Przez ponad 25 lat komunikacji między Zaporożcem a światem odbyło się około 500 sesji! Protokoły ze wszystkich „spotkań” były przechowywane w formie wypełnionych wspólnych zeszytów. Efektem pracy była książka „Kontury wszechświata”, licząca 500 stron - zawierająca krótką historię spirytyzmu, wyjaśnienie podstawowych pojęć i pojęć spirytystycznych, rysunek mediumoskopu oraz, co najważniejsze, opis metody udowodnienia istnienia życia pozagrobowego.

Najtrudniejszym zadaniem było znalezienie odpowiednich mediów - sam profesor takich umiejętności nie miał. W jego eksperymentach wzięło udział ponad 50 spirytystów. Niektórzy byli bardziej utalentowani, inni mniej, niektórzy okazali się nawet szarlatanami.

Balerina i tyran

Zaporożecowi udało się dowiedzieć wielu ciekawych rzeczy. Np. Fakt, że zmarli zachowują świadomość, jedynie nie mają uszu, oczu, ust, głosu i rąk, więc komunikacja z nimi może mieć miejsce tylko wtedy, gdy uda im się „przenieść” do ciała żywej osoby. W następnym świecie, aby utrzymać „życie”, nie trzeba jeść, ale jeśli naprawdę chcesz, możesz jeść owoce, których jest tam pod dostatkiem. W zaświatach kochankowie łączą się ponownie lub znajdują nową miłość, ale nie ma między nimi seksu, tak jak nie ma prokreacji. Nie ma wojen, przemocy, chorób, starości, ale każda z nich jest młoda i piękna. Dusze nie potrzebują snu i nie są zobowiązane do pracy, ale jeśli chcą, mogą znaleźć coś do roboty, na przykład, jak dowiedział się Zaporożec, jego żona wciąż tam tańczy.
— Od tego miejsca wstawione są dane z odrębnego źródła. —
/-- Collective 0 is bound in the record, and open, closed or broken at this package. -/
def bind0 (st : BState) : Bind := {
  ctx := 0, c := 0, st := st, kind := 0, slot := 0, buf := 0, auto := false, ranks := [(0, 0), (1, 1)], pos := 0,
  chunks := [⟨0, 1, false, [], none, false, [], false⟩], post := 9, agrees := [], progress := [], cancelOwed := [], cancelling := false,
  owe := [], committed := false, pins := [], grid := 1, reported := false }
def bound (bs : List Bind) : State :=
  { base with grids := [{ bedGrid 1 with rec_ := List.replicate 32 0 ++ [0x8000000000000000] }], binds := bs, nextId := 20 }
theorem wit_CollectiveIssue :
    base.hdieDelay = false ∧ (∀ i, i ∈ [Instr.collPost 0 1 0, .collFire 0 0 96, .collProg 0 4 0, .collAgree 0 1 0] →
      Clear i base g0 e0 ∧ Clear i (bound [bind0 .open_]) g0 e0 ∧ Clear i (bound []) g0 e0 ∧
      Clear i (bound [bind0 (.agreed 1 0x145)]) g0 e0 ∧ Clear i (bound [bind0 (.broken 0x145)]) g0 e0) ∧
    foundAt base g0 0 = .unbound ∧ foundAt (bound [bind0 .open_]) g0 0 = .open_ ∧ foundAt (bound []) g0 0 = .closed ∧
    handleSt (bound []) g0 1 ≠ .pending ∧ (∃ u, collPostRun 0 1 0 (bound []) g0 e0 = (u, .loud) ∧ u.ap = (bound []).ap) ∧
    bindOf (bound [bind0 .open_]) (bindCtx (bound [bind0 .open_]) g0) 0 = some (bind0 .open_) ∧
    (bind0 .open_).chunks[(readReg (bound [bind0 .open_]) g0 0 96).toNat]? = some ⟨0, 1, false, [], none, false, [], false⟩ ∧
    (collPump (moved (fireChunk (bound [bind0 .open_]) 0 0 0 (fireAwaits (bound [bind0 .open_]) g0)) g0 e0 0)).ap = base.ap ∧
    foundAt (bound [bind0 (.agreed 1 0x145)]) g0 0 = .failed 0x145 (some 1) ∧ foundAt (bound [bind0 (.broken 0x145)]) g0 0 = .failed 0x145 none ∧
    FreshId (bound [bind0 (.broken 0x145)]) := by
  refine ⟨rfl, fun i hi => ⟨clears_of (by decide +kernel) i hi, clears_of (by decide +kernel) i hi, clears_of (by decide +kernel) i hi,
    clears_of (by decide +kernel) i hi, clears_of (by decide +kernel) i hi⟩, by decide +kernel, by decide +kernel, by decide +kernel,
    by decide +kernel, ⟨(collPostRun 0 1 0 (bound []) g0 e0).1, by decide +kernel⟩, by decide +kernel, by decide +kernel,
    by decide +kernel, by decide +kernel, by decide +kernel, by constructor <;> decide +kernel⟩

/-- Work queue 0 of tenant 0 is open, of kind 0 or 1, with items. -/
def wq (cfg : DWord) (items : List Item) : State :=
  setWq { { base with nextId := 20 } with ap := (apSet base 0x2000 cfg).ap } 0 ⟨items, none, []⟩
def item0 : Item := ⟨0x80, 0, [], none, false⟩
theorem wit_WorkIntake :
    Clear (.deq 0 98 96) (wq 0x80000000 [item0]) g0 e0 ∧ wqDenied (wq 0x80000000 [item0]) g0 0 (some 0) = none ∧
    (wqOf (wq 0x80000000 [item0]) 0).items = [item0] ∧ (wqOf (wq 0x80000000 [item0]) 0).parked = [] ∧
    DebugOff (moved (deqGive (setItems (wq 0x80000000 [item0]) 0 []) g0 98 item0) g0 e0 0) ∧
    Clear (.deq 0 98 96) base g0 e0 ∧ wqDenied base g0 0 (some 0) = some 0x0D0 ∧ wqDenied (wq 0x80000001 []) g0 0 (some 0) = some 0x0D1 ∧
    Clear (.enq 0 98 96) (wq 0x80000000 []) g0 e0 ∧ wqDenied (wq 0x80000000 []) g0 0 none = none ∧
    (wqOf (wq 0x80000000 []) 0).items.length < 512 ∧ wqDenied base g0 0 none = some 0x0D0 ∧
    Clear (.launch 0 1 98) (wq 0x80000001 []) g0 e0 ∧ wqDenied (wq 0x80000001 []) g0 0 (some 1) = none ∧ FreshId (markRegs (wq 0x80000001 []) g0.gid e0.mask) ∧
    Clear (.wfetch 0 4 96) sp g0 e0 ∧ teamOf sp g0.team = some t0 ∧ 16 ≤ bitsOf ((recOf sp g0).getD 4 0) 0 32 :=
  ⟨clear_of (by decide +kernel), by decide +kernel, by decide +kernel, by decide +kernel, debugOff_of (by decide +kernel),
    clear_of (by decide +kernel), by decide +kernel, by decide +kernel, clear_of (by decide +kernel), by decide +kernel, by decide +kernel,
    by decide +kernel, clear_of (by decide +kernel), by decide +kernel, by constructor <;> decide +kernel, clear_of (by decide +kernel),
    by decide +kernel⟩

/-- The group at user level, and one of a small budget. -/
def gu : Group := { g0 with kernel := false }
def gb : Group := { g0 with budget := 8 }
theorem wit_SystemRegisterMoves :
    Clear (.srd 0 1 4) base g0 e0 ∧ srWide 1 = false ∧ Clear (.srd 0 8 4) base g0 e0 ∧ srWide 8 = true ∧
    Clear (.swr 0 4 5) (at0 gu) gu e0 ∧ srIgnored gu.kernel 4 = true ∧
    Clear (.swr 0 0 5) (writeRf (at0 gb) gb 0 5 8) gb e0 ∧ srIgnored gb.kernel 0 = false ∧ gb.budget < bitsOf (8 : DWord) 3 5 * 8 + 8 ∧
    Clear (.swr 0 1 5) base g0 e0 ∧ srGroup 1 = true ∧ Clear (.swr 0 7 5) base g0 e0 ∧ srGroup 7 = false ∧ srIgnored g0.kernel 7 = false ∧
    ownReadsDone base g0 = true ∧ ctlStoresLeft base g0 e0.mask = false ∧ (coreOf base g0.core).stream = [] :=
  ⟨clear_of (by decide +kernel), by decide +kernel, clear_of (by decide +kernel), by decide +kernel, clear_of (by decide +kernel),
    by decide +kernel, clear_of (by decide +kernel), by decide +kernel, by decide +kernel, clear_of (by decide +kernel), by decide +kernel,
    clear_of (by decide +kernel), by decide +kernel⟩
/-- ICINV of no bytes, and of some; SLEEP of none and of some. -/
theorem wit_SystemInstructions :
    (∀ i, i ∈ [Instr.trap 0 15, .kset 0 31 5, .isync 0, .sleep 0 5, .halt 0, .icinv 0 13 98, .xlate 0 4 6, .ctxsave 0 1 98, .ctxload 0 15 98] →
      Clear i base g0 e0) ∧ ownReadsDone base g0 = true ∧ g0.core < 288 ∧ readReg base g0 (lowest e0.mask) 5 = 0 ∧
    Clear (.sleep 0 5) (writeRf base g0 0 5 9) g0 e0 ∧ readReg (writeRf base g0 0 5 9) g0 (lowest e0.mask) 5 ≠ 0 ∧
    (∀ l y, translate base (.core g0.core) g0.ctxid true .probe (readPair base g0 l 6) 1 ≠ .held y) ∧ FreshId base ∧ handleSt base g0 1 ≠ .pending := by
  refine ⟨clears_of (by decide +kernel), by decide +kernel, by decide +kernel, by decide +kernel, clear_of (by decide +kernel),
    by decide +kernel, fun l y => ?_, by constructor <;> decide +kernel, by decide +kernel⟩
  have hrf : (coreOf base g0.core).rf = [] := by decide +kernel
  have hp : g0.pend = [] := rfl
  have h : readPair base g0 l 6 = 0 := by simp [readPair, readRegAt, readOwn, hp, readRf, hrf, mapGet, isV, mkPair]
  have hx : translate base (.core g0.core) g0.ctxid true .probe 0 1 = .ok ⟨.ctl 0x5000, 0x500B, 0, false, [0, 64, 128, 192, 256]⟩ := by
    decide +kernel
  rw [h, hx]
  simp
/-! ## Witnesses: the hypotheses of the statements about events -/

def withEnt (st : EntSt) : Group := { g0 with ents := [{ e0 with st := st }] }
/-- A group whose entry waits at the check of the word at its PC. -/
def checking : State := setGroup { bed State.reset 0x1E00C000 with sel := none } (withEnt (.stalled .coll))
theorem wit_WaitsOver :
    groupOf base 3 = some g0 ∧ g0.core = 0 ∧
    (withEnt (.deferred 0 [(0, 0)])).ents.find? (fun x => unparked x && x.pc == 0 && x.prio == 0) = some { e0 with st := .deferred 0 [(0, 0)] } ∧
    deferOver (at0 (withEnt (.deferred 0 [(0, 0)]))) (withEnt (.deferred 0 [(0, 0)])) { e0 with st := .deferred 0 [(0, 0)] } = true ∧
    (withEnt (.stalled (.sleep (some 0) false))).ents.find? (fun x => x.pc == 0 && x.prio == 0 &&
      sleepOver (at0 (withEnt (.stalled (.sleep (some 0) false)))) (withEnt (.stalled (.sleep (some 0) false))) x) =
      some { e0 with st := .stalled (.sleep (some 0) false) } ∧
    0 ≤ (coreOf (at0 (withEnt (.stalled (.sleep (some 0) false)))) 0).cycle.toNat ∧ DebugOff base ∧ g0.brkSkip = [] ∧
    (withEnt (.stalled (.icinv 0 0 0 4 0))).ents.find? (fun x => x.pc == 0 && x.prio == 0 && (match x.st with
      | .stalled (.icinv _ _ _ _ _) => true
      | _ => false)) = some { e0 with st := .stalled (.icinv 0 0 0 4 0) } ∧
    groupOf checking 3 = some (withEnt (.stalled .coll)) ∧ checkedEnt (withEnt (.stalled .coll)) = some { e0 with st := .stalled .coll } ∧
    g0.halted = false ∧ (coreOf checking 0).halted = false ∧ checking.tripped = false ∧ checking.lost = false ∧
    peekWord checking (withEnt (.stalled .coll)) 0 = some 0x1E00C000 ∧ decode 0x1E00C000 = .ok (.collPost 0 3 0) ∧
    nextPending (withEnt (.pending ⟨255, 0x100, 4, 0⟩)) = some ⟨255, 0x100, 4, 0⟩ ∧ trapHeld base g0 0x100 = none ∧
    trapHeld (setDir (apSet base 0xD000 0x8000000000040000) 0x1020 ⟨some (.pkg 1, .m), [], [], none⟩) g0 0x100 = some 0x1020 :=
  ⟨by decide +kernel, by decide +kernel, by decide +kernel, by decide +kernel, by decide +kernel, by decide +kernel, debugOff_of (by decide +kernel),
    by decide +kernel⟩

/-- One lane's access, not yet performed. -/
def acc (p : Place) (va : DWord) (size : Nat) : Acc := ⟨0, va, p, size, 0x11223344, 0, false, false, [], [], false⟩
def mop (k : OpKind) (xs : List Acc) : MemOp := ⟨9, k, 0, 3, 2, 0, true, 1, xs, [], false, [], [], 0⟩
def withMop (s : State) (o : MemOp) : State := { s with ops := [o], nextId := 20 }
/-- A store to the last word of a sector; a core holds the sector in T. -/
def heldT : State := setDir (withMop base (mop .store [acc (.ctl 0x603C) 0 4])) 0x180 { dirOf base 0x180 with t := [.core 5] }
/-- The same store to a line of package 1's home, which this package's caches hold alone. -/
def alone : State := setHold (withMop base (mop .store [acc (.ctl 0x200000000) 0 4])) (2 ^ 27) (some .m)
theorem wit_StoreElsewhere : isOurs alone (2 ^ 27) = false ∧ holdsAlone alone (2 ^ 27) = true ∧ homeState alone 0x200000000 = none ∧
    writeFree alone (2 ^ 27) = true ∧ (dirOf alone (2 ^ 27)).blend = none ∧ opOf alone 9 = some (mop .store [acc (.ctl 0x200000000) 0 4]) ∧
    pinned alone (mop .store [acc (.ctl 0x200000000) 0 4]) (acc (.ctl 0x200000000) 0 4) = false ∧
    accFollowed alone (mop .store [acc (.ctl 0x200000000) 0 4]) (acc (.ctl 0x200000000) 0 4) = true := by decide +kernel
/-- A tensor store that its own core sees already. -/
def nearDone : Acc := { acc (.ten 0xFFC) 0 4 with reached := true }
/-- R299: its own core's loads read it, another core's do not. -/
theorem test_near_first :
    let s := withMop base (mop .store [nearDone])
    let b := fun core => coreOver s core (.ten 0xFFC) (placeBytes s (.ten 0xFFC) 4)
    b 0 = leBytes 4 nearDone.data.toNat ∧ b 1 = placeBytes s (.ten 0xFFC) 4 ∧ b 0 ≠ b 1 := by decide +kernel
theorem wit_StoresPerformed :
    let s := withMop base (mop .store [acc (.ten 0xFFC) 0 4])
    let c := withMop base (mop .store [acc (.ctl 0x603C) 0 4])
    let n := withMop base (mop .store [nearDone])
    nearWrite s (mop .store [acc (.ten 0xFFC) 0 4]) (acc (.ten 0xFFC) 0 4) = false ∧ opOf n 9 = some (mop .store [nearDone]) ∧
    (mop .store [nearDone]).accs.find? (fun y => y.lane == 0 && !y.done) = some nearDone ∧ nearDone.reached = true ∧
    accFollowed n (mop .store [nearDone]) nearDone = true ∧ lowerFirst (mop .store [nearDone]) nearDone = false ∧ Memory.wf n.ten = true ∧
    opOf s 9 = some (mop .store [acc (.ten 0xFFC) 0 4]) ∧
    (mop .store [acc (.ten 0xFFC) 0 4]).accs.find? (fun y => y.lane == 0 && !y.done) = some (acc (.ten 0xFFC) 0 4) ∧
    accFollowed s (mop .store [acc (.ten 0xFFC) 0 4]) (acc (.ten 0xFFC) 0 4) = true ∧
    accFollowed c (mop .store [acc (.ctl 0x603C) 0 4]) (acc (.ctl 0x603C) 0 4) = true ∧ lowerFirst (mop .store [acc (.ten 0xFFC) 0 4]) (acc (.ten 0xFFC) 0 4) = false ∧
    Memory.wf s.ten = true ∧ Memory.wf c.ctl = true ∧ homeState c 0x603C = none ∧
    pinned c (mop .store [acc (.ctl 0x603C) 0 4]) (acc (.ctl 0x603C) 0 4) = false ∧ isOurs c (0x603C / 64) = true ∧
    writeFree c (0x603C / 64) = true ∧ (dirOf c (0x603C / 64)).blend = none ∧
    opOf heldT 9 = some (mop .store [acc (.ctl 0x603C) 0 4]) ∧ homeState heldT 0x603C = none ∧
    pinned heldT (mop .store [acc (.ctl 0x603C) 0 4]) (acc (.ctl 0x603C) 0 4) = false ∧
    isOurs heldT (0x603C / 64) = true ∧ tHolders heldT (0x603C / 64) ≠ [] ∧ heldT.heldWrites = [] := by decide +kernel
Tak, tak, kontakt z nią miał miejsce! Nie od razu. Początkowo „linia” była stale okupowana przez jakiegoś łobuza imieniem Zhenya. Okazuje się, że ten świat ma swoich własnych chuliganów. Zhenya była najbardziej irytująca. Ale od niego Zaporozhets nauczył się wielu interesujących rzeczy. Na przykład o tym, że następny świat ma swoje własne „podziały”: piekło, czyściec, raj. Najgorsze są samobójstwa. Ale oni też mają szansę, bo jest ciągła duchowa poprawa. Zhenya była, jak rozumiał profesor, w piekle. Później Zaporozhets zrozumiał: zadaniem Żeny i podobnych mu osób jest zapobieganie wkraczaniu żywych w ten świat.

A żona wdowca była tam bardzo dobra. Ale kiedy wyraził chęć jak najszybszego ponownego zjednoczenia, sprzeciwiła się: „Nie ma potrzeby się tu spieszyć, wszyscy tutaj są bardzo smutni z powodu ziemskiego życia. Żyj tak długo, jak powinieneś. W przeciwnym razie Bóg będzie zły, że zaniedbujesz jego dar."

Wsiewołod Michajłowicz żył długo, ponad 90 lat i opuścił ten świat szczęśliwy …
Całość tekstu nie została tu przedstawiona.